▸ **YOUR GOAL**
Should a line in the entries below contain "parts", return that line.

(Stored entries)
Segment Open
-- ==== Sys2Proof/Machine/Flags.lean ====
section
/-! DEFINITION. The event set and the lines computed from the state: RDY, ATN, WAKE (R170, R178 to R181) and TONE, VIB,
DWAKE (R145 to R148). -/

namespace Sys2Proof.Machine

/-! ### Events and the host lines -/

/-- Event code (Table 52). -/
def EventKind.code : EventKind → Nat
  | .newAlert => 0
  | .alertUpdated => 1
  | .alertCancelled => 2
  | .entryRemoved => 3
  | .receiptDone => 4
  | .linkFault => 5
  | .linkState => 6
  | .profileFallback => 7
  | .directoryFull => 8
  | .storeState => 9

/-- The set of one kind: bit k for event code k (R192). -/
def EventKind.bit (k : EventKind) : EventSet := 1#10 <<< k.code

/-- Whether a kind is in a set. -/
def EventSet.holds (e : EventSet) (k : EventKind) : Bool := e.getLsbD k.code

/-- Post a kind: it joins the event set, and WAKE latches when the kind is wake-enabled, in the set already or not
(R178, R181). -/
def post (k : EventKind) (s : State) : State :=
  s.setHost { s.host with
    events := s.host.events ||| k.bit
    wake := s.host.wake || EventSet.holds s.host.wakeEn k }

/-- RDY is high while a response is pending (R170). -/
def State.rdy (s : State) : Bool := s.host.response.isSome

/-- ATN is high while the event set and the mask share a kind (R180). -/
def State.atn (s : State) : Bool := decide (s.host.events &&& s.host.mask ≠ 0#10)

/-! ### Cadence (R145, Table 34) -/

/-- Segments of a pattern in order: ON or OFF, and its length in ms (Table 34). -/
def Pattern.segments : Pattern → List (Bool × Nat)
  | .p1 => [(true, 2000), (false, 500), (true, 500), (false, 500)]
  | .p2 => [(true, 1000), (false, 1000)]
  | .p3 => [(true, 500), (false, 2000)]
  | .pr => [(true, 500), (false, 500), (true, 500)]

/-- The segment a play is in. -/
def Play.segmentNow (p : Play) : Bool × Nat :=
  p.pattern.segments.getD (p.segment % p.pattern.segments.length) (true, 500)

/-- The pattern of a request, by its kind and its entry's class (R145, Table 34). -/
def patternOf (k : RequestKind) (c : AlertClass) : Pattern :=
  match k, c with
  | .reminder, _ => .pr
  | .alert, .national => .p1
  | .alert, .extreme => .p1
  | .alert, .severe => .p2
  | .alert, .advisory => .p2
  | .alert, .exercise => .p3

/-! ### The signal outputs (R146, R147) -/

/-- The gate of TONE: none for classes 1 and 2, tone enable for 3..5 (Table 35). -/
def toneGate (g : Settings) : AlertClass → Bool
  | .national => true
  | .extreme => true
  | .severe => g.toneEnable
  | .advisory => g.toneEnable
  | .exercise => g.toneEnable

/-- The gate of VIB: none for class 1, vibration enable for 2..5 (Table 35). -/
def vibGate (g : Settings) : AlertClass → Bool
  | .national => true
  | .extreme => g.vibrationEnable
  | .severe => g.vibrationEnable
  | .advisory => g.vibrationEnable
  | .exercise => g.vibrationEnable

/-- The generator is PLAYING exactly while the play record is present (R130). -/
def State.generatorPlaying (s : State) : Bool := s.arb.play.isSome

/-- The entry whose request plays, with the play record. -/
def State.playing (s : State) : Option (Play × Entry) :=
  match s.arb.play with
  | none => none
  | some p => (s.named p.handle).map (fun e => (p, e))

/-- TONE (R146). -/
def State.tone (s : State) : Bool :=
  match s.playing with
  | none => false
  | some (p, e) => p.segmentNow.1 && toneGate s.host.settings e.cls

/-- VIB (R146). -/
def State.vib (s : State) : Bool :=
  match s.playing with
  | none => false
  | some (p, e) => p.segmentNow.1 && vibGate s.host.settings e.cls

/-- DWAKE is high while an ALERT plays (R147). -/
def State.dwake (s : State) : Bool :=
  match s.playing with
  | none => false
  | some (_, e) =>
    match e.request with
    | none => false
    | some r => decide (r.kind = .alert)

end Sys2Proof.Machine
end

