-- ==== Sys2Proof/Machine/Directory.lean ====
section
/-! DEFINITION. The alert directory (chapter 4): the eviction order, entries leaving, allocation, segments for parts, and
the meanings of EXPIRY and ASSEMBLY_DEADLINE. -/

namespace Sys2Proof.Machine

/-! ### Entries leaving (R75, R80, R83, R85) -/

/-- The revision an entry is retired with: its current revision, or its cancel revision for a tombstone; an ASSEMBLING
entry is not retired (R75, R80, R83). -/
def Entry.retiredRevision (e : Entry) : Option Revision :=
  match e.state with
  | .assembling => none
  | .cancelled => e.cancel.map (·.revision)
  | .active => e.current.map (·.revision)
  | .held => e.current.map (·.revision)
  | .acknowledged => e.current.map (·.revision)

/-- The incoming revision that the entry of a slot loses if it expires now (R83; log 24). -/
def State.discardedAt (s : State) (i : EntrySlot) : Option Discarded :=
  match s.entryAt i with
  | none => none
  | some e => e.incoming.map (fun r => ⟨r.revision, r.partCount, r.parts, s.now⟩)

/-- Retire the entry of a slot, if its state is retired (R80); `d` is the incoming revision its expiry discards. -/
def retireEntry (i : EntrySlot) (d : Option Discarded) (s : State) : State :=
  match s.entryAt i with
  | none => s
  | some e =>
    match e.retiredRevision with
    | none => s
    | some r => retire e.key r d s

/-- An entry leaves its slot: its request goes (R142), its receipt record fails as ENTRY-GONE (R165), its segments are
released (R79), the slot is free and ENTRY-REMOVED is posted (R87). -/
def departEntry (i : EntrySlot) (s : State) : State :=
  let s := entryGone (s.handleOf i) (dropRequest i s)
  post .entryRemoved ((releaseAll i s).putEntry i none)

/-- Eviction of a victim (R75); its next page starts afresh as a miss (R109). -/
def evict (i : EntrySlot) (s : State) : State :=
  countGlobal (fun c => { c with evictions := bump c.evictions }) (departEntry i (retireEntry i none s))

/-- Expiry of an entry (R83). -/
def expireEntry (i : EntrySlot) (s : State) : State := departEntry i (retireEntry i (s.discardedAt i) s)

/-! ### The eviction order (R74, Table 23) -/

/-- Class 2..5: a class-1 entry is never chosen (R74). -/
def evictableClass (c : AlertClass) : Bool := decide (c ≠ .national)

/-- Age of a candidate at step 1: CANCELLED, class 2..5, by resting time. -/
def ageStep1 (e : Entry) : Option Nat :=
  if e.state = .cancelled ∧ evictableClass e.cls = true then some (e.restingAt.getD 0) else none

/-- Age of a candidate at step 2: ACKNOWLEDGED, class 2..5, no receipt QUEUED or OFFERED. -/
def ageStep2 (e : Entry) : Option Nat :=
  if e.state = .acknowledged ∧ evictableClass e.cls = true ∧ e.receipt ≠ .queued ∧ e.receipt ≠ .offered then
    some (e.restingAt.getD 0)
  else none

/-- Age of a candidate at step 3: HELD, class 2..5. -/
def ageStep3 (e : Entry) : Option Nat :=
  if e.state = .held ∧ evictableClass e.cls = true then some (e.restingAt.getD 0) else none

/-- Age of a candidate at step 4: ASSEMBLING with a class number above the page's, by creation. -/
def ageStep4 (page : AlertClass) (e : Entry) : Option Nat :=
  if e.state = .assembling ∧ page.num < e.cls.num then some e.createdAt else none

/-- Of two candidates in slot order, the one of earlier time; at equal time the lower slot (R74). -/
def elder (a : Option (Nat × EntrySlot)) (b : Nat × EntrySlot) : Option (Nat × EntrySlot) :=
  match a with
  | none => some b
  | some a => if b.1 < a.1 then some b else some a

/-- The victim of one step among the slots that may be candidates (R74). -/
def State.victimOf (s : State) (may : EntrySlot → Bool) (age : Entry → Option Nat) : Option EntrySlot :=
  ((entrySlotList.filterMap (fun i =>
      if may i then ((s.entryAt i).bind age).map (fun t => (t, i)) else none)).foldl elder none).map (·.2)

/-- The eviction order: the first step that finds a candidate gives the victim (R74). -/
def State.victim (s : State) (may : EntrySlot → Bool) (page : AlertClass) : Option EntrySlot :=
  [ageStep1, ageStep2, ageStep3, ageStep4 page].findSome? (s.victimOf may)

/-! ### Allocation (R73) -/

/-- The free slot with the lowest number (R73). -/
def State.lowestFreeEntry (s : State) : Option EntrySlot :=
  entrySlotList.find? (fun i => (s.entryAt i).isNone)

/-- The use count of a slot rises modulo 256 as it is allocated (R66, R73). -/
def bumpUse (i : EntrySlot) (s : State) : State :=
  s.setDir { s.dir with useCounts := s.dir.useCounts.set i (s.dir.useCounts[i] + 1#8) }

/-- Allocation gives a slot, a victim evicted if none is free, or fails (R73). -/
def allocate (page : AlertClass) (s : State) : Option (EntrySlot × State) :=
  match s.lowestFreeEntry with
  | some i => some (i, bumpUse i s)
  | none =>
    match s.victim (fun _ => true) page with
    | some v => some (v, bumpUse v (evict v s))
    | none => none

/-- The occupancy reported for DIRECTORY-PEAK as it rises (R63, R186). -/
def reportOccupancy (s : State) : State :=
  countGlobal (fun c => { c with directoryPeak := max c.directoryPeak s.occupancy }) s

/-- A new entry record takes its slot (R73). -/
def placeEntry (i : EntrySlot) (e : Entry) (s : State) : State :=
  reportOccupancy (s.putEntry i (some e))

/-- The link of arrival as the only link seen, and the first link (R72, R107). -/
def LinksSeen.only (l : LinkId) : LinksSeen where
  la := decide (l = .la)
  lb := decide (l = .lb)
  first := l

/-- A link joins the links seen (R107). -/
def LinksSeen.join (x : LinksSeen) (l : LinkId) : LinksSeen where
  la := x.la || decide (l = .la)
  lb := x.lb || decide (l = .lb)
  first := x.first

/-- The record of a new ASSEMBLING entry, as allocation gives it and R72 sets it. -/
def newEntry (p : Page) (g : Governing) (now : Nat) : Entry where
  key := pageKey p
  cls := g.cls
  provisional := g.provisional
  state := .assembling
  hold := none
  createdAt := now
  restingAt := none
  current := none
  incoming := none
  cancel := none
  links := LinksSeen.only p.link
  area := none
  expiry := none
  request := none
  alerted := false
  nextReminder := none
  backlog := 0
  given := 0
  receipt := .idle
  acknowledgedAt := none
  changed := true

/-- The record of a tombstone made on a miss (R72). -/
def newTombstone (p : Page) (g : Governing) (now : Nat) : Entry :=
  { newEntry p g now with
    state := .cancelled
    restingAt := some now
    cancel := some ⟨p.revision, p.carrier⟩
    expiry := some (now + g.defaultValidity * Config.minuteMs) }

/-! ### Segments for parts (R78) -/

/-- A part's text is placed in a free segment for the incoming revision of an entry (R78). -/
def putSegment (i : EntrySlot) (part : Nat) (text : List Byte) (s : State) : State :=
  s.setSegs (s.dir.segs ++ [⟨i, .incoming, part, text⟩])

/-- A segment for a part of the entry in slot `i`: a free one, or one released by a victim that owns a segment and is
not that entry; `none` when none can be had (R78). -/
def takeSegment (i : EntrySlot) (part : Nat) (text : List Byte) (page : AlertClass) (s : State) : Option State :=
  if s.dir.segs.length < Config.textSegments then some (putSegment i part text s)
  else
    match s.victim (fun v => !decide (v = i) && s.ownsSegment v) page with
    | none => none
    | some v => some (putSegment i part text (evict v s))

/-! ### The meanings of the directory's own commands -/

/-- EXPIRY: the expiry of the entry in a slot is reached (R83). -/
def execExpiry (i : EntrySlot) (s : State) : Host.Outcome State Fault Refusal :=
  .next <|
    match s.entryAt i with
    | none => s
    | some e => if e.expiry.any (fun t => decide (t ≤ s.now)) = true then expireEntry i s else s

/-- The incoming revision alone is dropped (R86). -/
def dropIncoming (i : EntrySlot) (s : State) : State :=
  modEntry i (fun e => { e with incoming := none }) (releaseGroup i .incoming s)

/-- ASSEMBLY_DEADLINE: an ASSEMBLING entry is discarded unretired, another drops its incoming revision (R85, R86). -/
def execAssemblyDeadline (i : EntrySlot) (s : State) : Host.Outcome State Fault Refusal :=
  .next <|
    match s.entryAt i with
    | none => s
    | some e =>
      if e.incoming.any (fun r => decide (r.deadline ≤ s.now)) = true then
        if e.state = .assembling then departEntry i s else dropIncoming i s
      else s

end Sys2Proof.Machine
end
Segment Closed
▸ **SOLUTION**
/-! DEFINITION. The alert directory (chapter 4): the eviction order, entries leaving, allocation, segments for parts, and
  | some e => e.incoming.map (fun r => ⟨r.revision, r.partCount, r.parts, s.now⟩)
/-! ### Segments for parts (R78) -/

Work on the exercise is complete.